_Instructions to follow_
Write out exactly the lines of the entries below from the one holding "theorem setBuf_fin (c" to the one holding "theorem setBuf_window (c", inclusive, and leave out all other lines.
(Supplied entries begins)
/-! ### BUF and LOAD (R144) -/

@[simp] theorem setBuf_H (c : Nat) (b : Byte) (s : State) : (s.setBuf c b).H = s.H := by simp only [State.setBuf]
@[simp] theorem setBuf_work (c : Nat) (b : Byte) (s : State) :
    (s.setBuf c b).work = s.work := by simp only [State.setBuf]
@[simp] theorem setBuf_W (c : Nat) (b : Byte) (s : State) : (s.setBuf c b).W = s.W := by simp only [State.setBuf]
@[simp] theorem setBuf_buf (c : Nat) (b : Byte) (s : State) :
    (s.setBuf c b).buf = s.buf.setIfInBounds c b := by simp only [State.setBuf]
@[simp] theorem setBuf_bufcnt (c : Nat) (b : Byte) (s : State) :
    (s.setBuf c b).bufcnt = s.bufcnt := by simp only [State.setBuf]
@[simp] theorem setBuf_len (c : Nat) (b : Byte) (s : State) :
    (s.setBuf c b).len = s.len := by simp only [State.setBuf]
@[simp] theorem setBuf_dataIn (c : Nat) (b : Byte) (s : State) :
    (s.setBuf c b).dataIn = s.dataIn := by simp only [State.setBuf]
@[simp] theorem setBuf_phase (c : Nat) (b : Byte) (s : State) :
    (s.setBuf c b).phase = s.phase := by simp only [State.setBuf]
@[simp] theorem setBuf_t (c : Nat) (b : Byte) (s : State) : (s.setBuf c b).t = s.t := by simp only [State.setBuf]
@[simp] theorem setBuf_pend2 (c : Nat) (b : Byte) (s : State) :
    (s.setBuf c b).pend2 = s.pend2 := by simp only [State.setBuf]
@[simp] theorem setBuf_fin (c : Nat) (b : Byte) (s : State) :
    (s.setBuf c b).fin = s.fin := by simp only [State.setBuf]
@[simp] theorem setBuf_done (c : Nat) (b : Byte) (s : State) :
    (s.setBuf c b).done = s.done := by simp only [State.setBuf]
@[simp] theorem setBuf_err (c : Nat) (b : Byte) (s : State) :
    (s.setBuf c b).err = s.err := by simp only [State.setBuf]
@[simp] theorem setBuf_errcode (c : Nat) (b : Byte) (s : State) :
    (s.setBuf c b).errcode = s.errcode := by simp only [State.setBuf]
@[simp] theorem setBuf_window (c : Nat) (b : Byte) (s : State) :
    (s.setBuf c b).window = s.window := by simp only [State.setBuf]
@[simp] theorem setBuf_turns (c : Nat) (b : Byte) (s : State) :
    (s.setBuf c b).turns = s.turns := by simp only [State.setBuf]
@[simp] theorem setBuf_host (c : Nat) (b : Byte) (s : State) :
    (s.setBuf c b).host = s.host := by simp only [State.setBuf]

@[simp] theorem load_H (s : State) : (load s).H = s.H := by simp only [load]
@[simp] theorem load_work (s : State) : (load s).work = Working.ofHash s.H := by simp only [load]
@[simp] theorem load_W (s : State) : (load s).W = loadWords s.buf s.W := by simp only [load]
@[simp] theorem load_buf (s : State) : (load s).buf = s.buf := by simp only [load]
@[simp] theorem load_bufcnt (s : State) : (load s).bufcnt = s.bufcnt := by simp only [load]
@[simp] theorem load_len (s : State) : (load s).len = s.len := by simp only [load]
@[simp] theorem load_dataIn (s : State) : (load s).dataIn = s.dataIn := by simp only [load]
@[simp] theorem load_phase (s : State) : (load s).phase = .sched := by simp only [load]
@[simp] theorem load_t (s : State) : (load s).t = 16 := by simp only [load]
@[simp] theorem load_pend2 (s : State) : (load s).pend2 = s.pend2 := by simp only [load]
@[simp] theorem load_fin (s : State) : (load s).fin = s.fin := by simp only [load]
@[simp] theorem load_done (s : State) : (load s).done = s.done := by simp only [load]
@[simp] theorem load_err (s : State) : (load s).err = s.err := by simp only [load]
@[simp] theorem load_errcode (s : State) : (load s).errcode = s.errcode := by simp only [load]
@[simp] theorem load_window (s : State) : (load s).window = s.window := by simp only [load]
@[simp] theorem load_turns (s : State) : (load s).turns = s.turns := by simp only [load]
@[simp] theorem load_host (s : State) : (load s).host = s.host := by simp only [load]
(Supplied entries ends)
_Solution for this exercise_
@[simp] theorem setBuf_fin (c : Nat) (b : Byte) (s : State) :
    (s.setBuf c b).fin = s.fin := by simp only [State.setBuf]
@[simp] theorem setBuf_done (c : Nat) (b : Byte) (s : State) :
    (s.setBuf c b).done = s.done := by simp only [State.setBuf]
@[simp] theorem setBuf_err (c : Nat) (b : Byte) (s : State) :
    (s.setBuf c b).err = s.err := by simp only [State.setBuf]
@[simp] theorem setBuf_errcode (c : Nat) (b : Byte) (s : State) :
    (s.setBuf c b).errcode = s.errcode := by simp only [State.setBuf]
@[simp] theorem setBuf_window (c : Nat) (b : Byte) (s : State) :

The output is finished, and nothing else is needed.